RECORDS FOR THIS TASK.
-- ==== Sys2Proof/WellFormed.lean ====
section
/-! DEFINITION. Well-formed commands: what the spec demands of a command's operands beyond their types. A command's meaning is
total all the same; an ill-formed command is one that the outside world cannot send. -/

namespace Sys2Proof

/-- Every timestamp is 64 bits (R46). -/
def tsOk (t : Nat) : Bool := t < 2 ^ 64

/-- The block of a die (0 to 12) or of the hub (die 4, block 16) exists (R430 of 14_faults_availability_life.md). -/
def cfgBlockOk (d : Fin 5) (b : Fin 17) : Bool := if d.val < 4 then b.val ≤ 12 else b.val = 16

/-- The instance of a reaction domain exists: 256 units, 64 clusters, 16 regions, 4 dies, one package (R418). -/
def domainOk (level : Fin 5) (inst : Fin 256) : Bool :=
  match level.val with
  | 0 => true
  | 1 => inst.val < 64
  | 2 => inst.val < 16
  | 3 => inst.val < 4
  | _ => inst.val = 0

/-- A read request asks for at most 4,096 bytes, the greatest a PCI Express request can. -/
def moreOk (more : Nat) : Bool := more < 1024

/-- The well-formed commands. -/
def Instr.wf : Instr → Bool
  | .syncPulse cmp hops drift =>
    (cmp.length = 0 || cmp.length = 256) && (hops.length = 0 || hops.length = 63) && drift.length ≤ 4
  | .alignMarkerRx pkg sent turn => pkg < 16 && tsOk sent && tsOk turn
  | .alignReturnRx back turn => tsOk back && tsOk turn
  | .alignLoad sent tow up => tsOk sent && tsOk tow && tsOk up
  | .calendarSlotRx sec start => sec < 2 ^ 48 && tsOk start
  | .loopPeriod _ v i pil sup => v.length = 16 && i.length = 16 && pil.length = 4 && sup.length = 8
  | .pilotSelfTrimDone _ _ _ refs => refs.length ≤ 3
  | .recalDone _ data => data.length = 11
  | .systemEventRx _ _ issue _ _ _ => tsOk issue
  | .ropeFrameRx _ frame _ _ => frame.length = 128
  | .shadowEnd level inst => domainOk level inst
  | .cfgCrcCheck upset => upset.all (fun x => x.1 % 4 = 0 && x.1 < 0x8000000)
  | .cfgReload d b => cfgBlockOk d b
  | .registerWrite _ a _ vs => a.val % 4 = 0 && vs ≠ [] && vs.length ≤ 1024
  | .bar2Write _ a bs => (bs.1 ≠ [] || bs.2 ≠ []) && bs.1.length ≤ 4096 && a.val + bs.1.length ≤ 2 ^ 28 &&
      bs.2.all (fun x => x.2.2.val ≠ 0 && x.2.1.val + x.2.2.val ≤ 2 ^ 28)
  | .smbOtherCommand code => code.toNat ∉ [0x00, 0x01, 0x02, 0x03, 0x10, 0x11, 0x12, 0x13, 0x14, 0x15]
  | .jtagBypass code => code.toNat ∉ [0x00, 0x02, 0x04, 0x05]
  | .tsLoRead _ more => moreOk more.1 && more.2.all (fun x => x.2.1.val % 4 = 0 && moreOk x.2.2)
  | .calFracRead _ more | .mbxRxcRead _ more | .serialLoRead _ more | .lifeOpsLoRead _ more
  | .lifeArrLoRead _ more | .lifeLastStopTsLoRead _ more => moreOk more
  | .rdcProdLoRead _ _ more | .imgNlMinLoRead _ _ more | .prfSeqtLoRead _ _ more | .meaULastvLoRead _ _ more
  | .meaULastiLoRead _ _ more | .fltFirstTsLoRead _ _ more => moreOk more
  | .evtCapLoRead _ _ _ more => moreOk more
  | _ => true

end Sys2Proof
end

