theorem State.hostRead_calFrac {s : State} {f : Nat} (hf : s.fenced f = false) : s.hostRead f HUB_CAL_FRAC = s.calFracDone f := by
  have hl : latchedBy HUB_CAL_FRAC = [HUB_CAL_SEC_LO, HUB_CAL_SEC_HI] := rfl
  rw [s.hostRead_time plainTimeReg_calFrac hf, State.readEffects_time plainTimeReg_calFrac, hl,
    s.view_shown plainTimeReg_calFrac rfl, s.timeShows_calFrac]
  simp only [State.each, List.foldl, State.shows_time plainTimeReg_calSecLo, State.shows_time plainTimeReg_calSecHi,
    State.timeShows_calSecLo, State.timeShows_calSecHi, State.calendar_answer, State.calFracDone]

theorem State.hostRead_calSecLo {s : State} {f : Nat} (hf : s.fenced f = false) :
    s.hostRead f HUB_CAL_SEC_LO = s.answer f (s.shadow f HUB_CAL_SEC_LO) :=
  s.hostRead_shadowed plainTimeReg_calSecLo rfl rfl hf

theorem State.hostRead_calSecHi {s : State} {f : Nat} (hf : s.fenced f = false) :
    s.hostRead f HUB_CAL_SEC_HI = s.answer f (s.shadow f HUB_CAL_SEC_HI) :=
  s.hostRead_shadowed plainTimeReg_calSecHi rfl rfl hf

/-- One request for HUB_CAL_FRAC and both halves of the seconds answers the three of one instant (R50). -/
theorem State.readRequest_calFrac_calSec {s : State} {f : Nat} (ha : s.accepts = true) (hf : s.fenced f = false) :
    s.readRequest f HUB_CAL_FRAC 2 = ((s.calFracDone f).answer f (w32 (s.calendar.1 % 2 ^ 32))).answer f
      (w32 (s.calendar.1 / 2 ^ 32 % 2 ^ 16)) := by
  have hlo : HUB_CAL_FRAC + 4 = HUB_CAL_SEC_LO := rfl
  have hhi : HUB_CAL_SEC_LO + 4 = HUB_CAL_SEC_HI := rfl
  rw [State.readRequest_within ha f (by decide), State.hostReads_succ, State.hostReads_succ, State.hostReads_succ, hlo, hhi,
    State.hostReads_zero, State.hostRead_calFrac hf, State.hostRead_calSecLo (by simpa using hf),
    State.hostRead_calSecHi (by simpa using hf), State.shadow_answer, State.shadow_calFracDone_lo, State.shadow_calFracDone_hi]

theorem State.readRequest_calFrac {s : State} {f : Nat} (ha : s.accepts = true) (hf : s.fenced f = false) :
    s.readRequest f HUB_CAL_FRAC 0 = s.calFracDone f := by
  rw [State.readRequest_within ha f (by decide), State.hostReads_succ, State.hostReads_zero, State.hostRead_calFrac hf]

/-- Settles O8: the shadows that the read of HUB_CAL_FRAC latches are what the seconds read as, in the same request or later. -/
theorem calendarRead : Obligations.CalendarRead := by
  intro s f ha hf
  have all := exec_calFracRead f 2 s
  have alone := exec_calFracRead f 0 s
  rw [State.readRequest_calFrac_calSec ha hf] at all
  rw [State.readRequest_calFrac ha hf] at alone
  refine ⟨⟨_, all, ?_⟩, ⟨_, alone, ?_⟩⟩
  · exact ⟨by simp, sameRegs_sameMem (by simp) (by simp)⟩
  · obtain ⟨hregs, hmem⟩ := sameRegs_sameMem (s.calFracDone_regs f) (s.calFracDone_mem f)
    exact ⟨s.calFracDone_reads f, hregs, hmem, fun u hu =>
      ⟨by simp [u.view_calSecLo, State.shadow_congr hu], by simp [u.view_calSecHi, State.shadow_congr hu]⟩⟩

EXERCISE GOAL.
Find where the line with "0x02, 0x04, 0x05]" sits in the material above, then copy exactly from it through the line with "more | .fltFirstTsLoRead". Add no other line.

REPLY TO THE TASK.
  | .jtagBypass code => code.toNat ∉ [0x00, 0x02, 0x04, 0x05]
  | .tsLoRead _ more => moreOk more.1 && more.2.all (fun x => x.2.1.val % 4 = 0 && moreOk x.2.2)
  | .calFracRead _ more | .mbxRxcRead _ more | .serialLoRead _ more | .lifeOpsLoRead _ more
  | .lifeArrLoRead _ more | .lifeLastStopTsLoRead _ more => moreOk more
  | .rdcProdLoRead _ _ more | .imgNlMinLoRead _ _ more | .prfSeqtLoRead _ _ more | .meaULastvLoRead _ _ more
  | .meaULastiLoRead _ _ more | .fltFirstTsLoRead _ _ more => moreOk more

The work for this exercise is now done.